Did you ever hear of Eddie and Sylvia Brown, a prominent business couple living in Maryland?
Well, neither had I. But on Friday the Maryland Historical Society named them "Marylanders of the Year."
Burt Kummerow, left, president of the Maryland Historical Society, is pictured here with C. Sylvia Brown and Eddie C. Brown at a luncheon honoring the Browns as Marylanders of the Year. (Photo: Courtesy of Maryland Historical Society)
As a Charlotte-based website, it’s normally not our thing to look halfway up the Eastern Seaboard in search of folks to write about. But I came across the Browns’ story last week and found it simply too inspiring to keep to myself.
Over the last 15 years, the Browns have given more than $22 million to various causes, much of it going to benefit inner-city youths.
It seems Brown knows something about poverty.
He grew up poor in rural Apopka, Fla. Always a good student, his academic success prompted a local businesswoman to fully subsidize his education at Howard University, where he earned an electrical engineering degree in 1961.
Brown never met his benefactor but knew he wanted to do the same for other poor black youngsters.
After college he joined IBM as an engineer, earned an MBA and worked as an investment manager for T. Rowe Price before founding Brown Capital Management in 1983. His Baltimore-based business was soon able to amass more than $6 billion in assets under management.
In 1996 the Browns established the C. Sylvia and Eddie C. Brown Family Foundation.
Their largest overall gift was $6 million to help build the $20 million Brown Center on the urban campus of the Maryland Institute College of Art (MICA) in Baltimore. They also underwrote a number of full scholarships for African American students to attend MICA.

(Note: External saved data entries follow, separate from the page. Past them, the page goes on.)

-- ==== Sys2Proof/Tests/Slice0.lean ====
section
/-! SUPPORT. The model's own tests: commands that the well-formedness checks refuse, a few single steps, and for every
statement of Certificates/Slice0/Obligations.lean states and operands that meet the hypotheses of its clauses (one theorem
met_<statement> each, which shows that the statement is not empty). -/

namespace Sys2Proof.Tests

open Sys2Proof Sys2Proof.Machine

/-- The state a command leaves. -/
def nx (c : Instr) (s : State) : State := match exec c s with | .next t => t | _ => s
/-- A device that is READY after reset. -/
def ready : State := { State.reset with dev := { State.reset.dev with ready := true, phase := .ready } }
/-- The same with units in a state. -/
def unitsIn (x : UState) (l : List Src) (s : State) : State :=
  { s with units := l.foldl (fun v u => vmod v u.idx (fun (m : Mirror) => { m with st := x })) s.units }
/-- Fields of entries set. -/
def withF (l : List (Fld × Nat × Nat)) (s : State) : State := l.foldl (fun s x => s.p x.1 x.2.1 x.2.2) s
/-- The invariant, computed. -/
def wfB (s : State) : Bool :=
  cellsWf s.cells && nvWf s.nv && (List.range 64).all fun t => decide ((vget s.views t).log.length ≤ 64)
/-- The computed invariant is the invariant. -/
theorem wf_of (s : State) (h : wfB s = true) : s.wf := by
  simp only [wfB, Bool.and_eq_true, List.all_eq_true, List.mem_range, decide_eq_true_eq] at h
  refine ⟨h.1.1, h.1.2, fun t => ?_⟩
  rcases Nat.lt_or_ge t 64 with ht | ht
  · exact h.2 t ht
  · simp [vget, Vector.getElem?_eq_none ht]; decide
/-- A common map. -/
def cmap : Word := BitVec.ofNat 128 0xC0C0C0C0C0C0C0C0C0C0C0C0C0C00000
/-- LINE, CALD and GY in ON. -/
def on := unitsIn .on [.line, .cald, .gy] ready
/-- A node of a network, its time base set. -/
def net : State :=
  ((fun (s : State) => (s.wr 0x12 0 cmap).wr 0x12 1 cmap) <|
    withF [(F.LA_CFG_ADDR, 0, 5), (F.LA_CFG_DOMAIN_ID, 0, 0x1234)] on).modGy fun g =>
      { g with netTime := true, beaconAt := some 0 }
/-- A request of class 1 to node 9. -/
def wreq : Word := [(F.LA_TXQ_DST, 9), (F.LA_TXQ_CLASS, 1), (F.LA_TXQ_TAG, 0x77), (F.LA_TXQ_LEN, 1)].foldl (fun w x => x.1.into x.2 w) 0

namespace W01

def win (sel entry hw : Nat) (s : State) : State := s.modWin .p0 1 fun w => { w with sel := sel, entry := entry, hw := hw, ainc := true, holder := 0 }
def rd0 := win 1 0 0 ready
def rd7 := match exec (.winDataRead .p0 1) rd0 with | .next t => win 1 0 7 t | _ => rd0
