@[simp] theorem State.setSeq_cfg (x : Sequencer) : (s.setSeq x).cfg = s.cfg := rfl
@[simp] theorem State.setSeq_prog (x : Sequencer) : (s.setSeq x).prog = s.prog := rfl
@[simp] theorem State.setSeq_rx (x : Sequencer) : (s.setSeq x).rx = s.rx := rfl
@[simp] theorem State.setSeq_tx (x : Sequencer) : (s.setSeq x).tx = s.tx := rfl
@[simp] theorem State.setSeq_ctl (x : Sequencer) : (s.setSeq x).ctl = s.ctl := rfl
@[simp] theorem State.setSeq_ser (x : Sequencer) : (s.setSeq x).ser = s.ser := rfl
@[simp] theorem State.setSeq_bus (x : Sequencer) : (s.setSeq x).bus = s.bus := rfl
@[simp] theorem State.setSeq_smooth (x : Sequencer) : (s.setSeq x).smooth = s.smooth := rfl
@[simp] theorem State.setSeq_lat (x : Sequencer) : (s.setSeq x).lat = s.lat := rfl
@[simp] theorem State.setSeq_coil (x : Sequencer) : (s.setSeq x).coil = s.coil := rfl
@[simp] theorem State.setSeq_tick (x : Sequencer) : (s.setSeq x).tick = s.tick := rfl
@[simp] theorem State.setSeq_seq (x : Sequencer) : (s.setSeq x).seq = x := rfl
@[simp] theorem State.setSeq_tmp (x : Sequencer) : (s.setSeq x).tmp = s.tmp := rfl
@[simp] theorem State.setSeq_env (x : Sequencer) : (s.setSeq x).env = s.env := rfl
@[simp] theorem State.setSeq_trace (x : Sequencer) : (s.setSeq x).trace = s.trace := rfl
@[simp] theorem State.setSeq_sched (x : Sequencer) : (s.setSeq x).sched = s.sched := rfl

@[simp] theorem State.setTmp_cfg (x : Temps) : (s.setTmp x).cfg = s.cfg := rfl
@[simp] theorem State.setTmp_prog (x : Temps) : (s.setTmp x).prog = s.prog := rfl
@[simp] theorem State.setTmp_rx (x : Temps) : (s.setTmp x).rx = s.rx := rfl
@[simp] theorem State.setTmp_tx (x : Temps) : (s.setTmp x).tx = s.tx := rfl
@[simp] theorem State.setTmp_ctl (x : Temps) : (s.setTmp x).ctl = s.ctl := rfl
@[simp] theorem State.setTmp_ser (x : Temps) : (s.setTmp x).ser = s.ser := rfl
@[simp] theorem State.setTmp_bus (x : Temps) : (s.setTmp x).bus = s.bus := rfl
@[simp] theorem State.setTmp_smooth (x : Temps) : (s.setTmp x).smooth = s.smooth := rfl
@[simp] theorem State.setTmp_lat (x : Temps) : (s.setTmp x).lat = s.lat := rfl
@[simp] theorem State.setTmp_coil (x : Temps) : (s.setTmp x).coil = s.coil := rfl
@[simp] theorem State.setTmp_tick (x : Temps) : (s.setTmp x).tick = s.tick := rfl
@[simp] theorem State.setTmp_seq (x : Temps) : (s.setTmp x).seq = s.seq := rfl
@[simp] theorem State.setTmp_tmp (x : Temps) : (s.setTmp x).tmp = x := rfl
@[simp] theorem State.setTmp_env (x : Temps) : (s.setTmp x).env = s.env := rfl
@[simp] theorem State.setTmp_trace (x : Temps) : (s.setTmp x).trace = s.trace := rfl
@[simp] theorem State.setTmp_sched (x : Temps) : (s.setTmp x).sched = s.sched := rfl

Their second-largest gift was $5 million to the Turning the Corner Achievement Program (TCAP) that guides inner-city Baltimore youth towards success.
They gave a $1 million challenge grant to the Enoch Pratt Free Library -- the largest donation in the library’s 129-year history. Its purpose was to make widely available the library's collection of African American literature then stored in a basement area.
The Reginald F. Lewis Museum of Maryland African American History & Culture received a $1 million challenge grant from the Browns to help establish an endowment.
The couple gave other large gifts, of course, but you get the point.
At last week’s awards luncheon, Eddie Brown explained an underlying theme of his giving: “We have tried to create a model of philanthropy that spurs other African Americans of means to become more involved with charitable giving to our community,” he was quoted as saying. “Most of our grants require that other African Americans give up to a third of our gift. Both of us have been very pleased with the results achieved.”
Well done, Mr. and Mrs. Brown. Well done.